IC7300 and FT891 share an identical core interface and are drop-in substitutable.

from rf_bench.icom  import IC7300
from rf_bench.yaesu import FT891, PREAMP_OFF, PREAMP_AMP1

# Shared interface
for RigClass in (IC7300, FT891):
    with RigClass() as rig:
        rig.set_frequency(14_200_000)
        rig.set_mode("usb", passband_hz=2400)
        rig.set_agc("slow")
        rig.set_rf_gain(1.0)
        strength = rig.get_strength_settled()

# FT-891 additions: preamp / attenuator
with FT891() as rig:
    rig.set_preamp(PREAMP_OFF)   # IPO — bypass preamp for large-signal tests
    rig.set_preamp(PREAMP_AMP1)  # AMP1 — ~10 dB gain for sensitivity tests
    rig.set_att(6)               # 0, 6, or 12 dB front-end attenuation

AGC note: set_agc("off") is a true hardware bypass on the IC-7300. On the FT-891 it maps to the slowest AGC constant — not a true bypass.

If both radios are in use simultaneously, run each rigctld on a separate port:

rigctld -m 3073 -r /dev/ttyUSB0 -s 115200 -T localhost -t 4532 &
rigctld -m 1036 -r /dev/ttyUSB1 -s 38400  -T localhost -t 4533 &

ic  = IC7300("localhost", 4532)
ft  = FT891("localhost", 4533)

RF utilities

rf_bench.utils is a pure-Python RF math library. No instruments, no side effects; safe to import anywhere.
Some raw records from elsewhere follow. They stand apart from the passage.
theorem barrier_unreadable : Barrier fun s => s.readable = false where
  taken hdd hdev h := by
    rw [State.readable, State.modeMatches, hdev, hdd]
    exact h
  looked {s} hclean _ h := by
    obtain ⟨-, hads, -, ⟨hasleep, -⟩, -⟩ := observe_own hclean
    rw [State.readable, State.modeMatches, hads, hasleep, onlyDevice_observe s]
    exact h

theorem barrier_unwritable : Barrier fun s => s.writable = false where
  taken hdd hdev h := by
    rw [State.writable, State.readable, State.modeMatches, hdev, hdd]
    exact h
  looked {s} hclean _ h := by
    obtain ⟨-, hads, -, ⟨hasleep, hguarded⟩, -⟩ := observe_own hclean
    rw [State.writable, State.readable, State.modeMatches, hads, hasleep, hguarded, onlyDevice_observe s]
    exact h

theorem barrier_unlatched : Barrier fun s => s.dev.pend = .none ∧ s.dev.wel = false where
  taken _ hdev h := by
    rw [hdev]
    exact h
  looked hclean _ h := by
    obtain ⟨hpend, hwel⟩ := h
    obtain ⟨-, -, -, -, hcycle⟩ := observe_own hclean
    obtain ⟨hpend', hwel'⟩ | ⟨hbusy, -⟩ := hcycle
    · exact ⟨hpend'.trans hpend, hwel'.trans hwel⟩
    · exact absurd hpend hbusy

/-! ### Bytes of a barred command -/

section Bytes
variable {B : State → Prop} {s t : State}

theorem Barred.taken (h : Barred B s) (hB : Barrier B) (hdd : t.dd = s.dd)
    (hdev : t.dev = { s.dev with phase := t.dev.phase }) : Barred B t := by
  obtain hpoisoned | hbars := h
  · left
    rw [hdev]
    exact hpoisoned
  · exact .inr (hB.taken hdd hdev hbars)

theorem Barred.drawByte (hB : Barrier B) (h : Barred B s) : Barred B s.drawByte.2 := h.taken hB rfl rfl

theorem Barred.driveFlash (hB : Barrier B) (a : Nat) (h : Barred B s) : Barred B (s.driveFlash a).2 := by
  unfold State.driveFlash
  split
  next => exact h.drawByte hB
  next hclean =>
    dsimp only
    split
    next => exact Barred.drawByte hB (.inl (poison_poisoned _))
    next hdriven =>
      have hfree : s.observe.1 = false := by
        simp only [Bool.or_eq_true, not_or, Bool.not_eq_true] at hdriven
        exact hdriven.1.1
      exact .inr (hB.looked (Bool.eq_false_iff.2 hclean) hfree (h.resolve_left hclean))

/-- The device is still decoding a command that is not a status read. -/
def actsAtEnd : Phase → Bool
  | .off | .command | .statusRead _ _ => false
  | .latch _ | .statusWrite _ _ | .address _ _ _ | .readOut _ | .dataIn _ _ | .eraseAt _ | .identity | .enable4
  | .undefinedCommand => true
from rf_bench.utils import (
    # Constants
    SPEED_OF_LIGHT,                  # 299 792 458 m/s (exact)
    S9_HF_DBM, S9_VHF_DBM,          # −73 / −93 dBm (ITU S-meter references)
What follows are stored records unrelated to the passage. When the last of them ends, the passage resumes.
-- ==== Sys2Proof/WellFormed.lean ====
section
/-!
DEFINITION. Sys2Proof/WellFormed.lean: which terms of Instr are instructions. Operands are bit vectors of their field's exact
width, so no operand can be out of range; the one check left is that the prefix byte alone is no instruction.
-/

namespace Sys2Proof

/-- The one ill-formed term: the extended prefix without its second byte (R256: "The primary byte 0xCB is not an
instruction"). -/
def Instr.wf (i : Instr) : Bool :=
  match i with
  | .prefix_CB => false
  | _ => true

end Sys2Proof
end

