-- ==== Sys2Proof/Machine/Core.lean ====
section
/-!
DEFINITION. Sys2Proof/Machine/Core.lean: the machine behind the host's interface.
-/

def Sys2Proof.core : Host.Core :=
  { State := Sys2Proof.Machine.State, Fault := Sys2Proof.Machine.Fault,
    Refusal := Sys2Proof.Machine.Refusal, step := Sys2Proof.Machine.step, reset := Sys2Proof.Machine.State.reset }
end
    # Power / voltage (50 Ω default; pass impedance= to override)
    dbm_to_vpp, vpp_to_dbm,         # dBm ↔ Vpp  (sine: P = Vpp²/8R; 0 dBm → 0.6325 Vpp)
    dbm_to_vrms, vrms_to_dbm,       # dBm ↔ Vrms
    dbm_to_watts, watts_to_dbm,     # dBm ↔ Watts
    dbm_to_uv, uv_to_dbm,           # dBm ↔ µVrms

    # Power ratio / extended dB units
    db_to_linear, linear_to_db,     # power ratio ↔ dB
    db_to_voltage_ratio,            # voltage ratio from dB (10^(dB/20))
    voltage_ratio_to_db,            # dB from voltage ratio (20·log10)
    dbm_to_dbw, dbw_to_dbm,         # dBm ↔ dBW
    dbm_to_dbuv, dbuv_to_dbm,       # dBm ↔ dBµV (0 dBm at 50 Ω = 106.99 dBµV)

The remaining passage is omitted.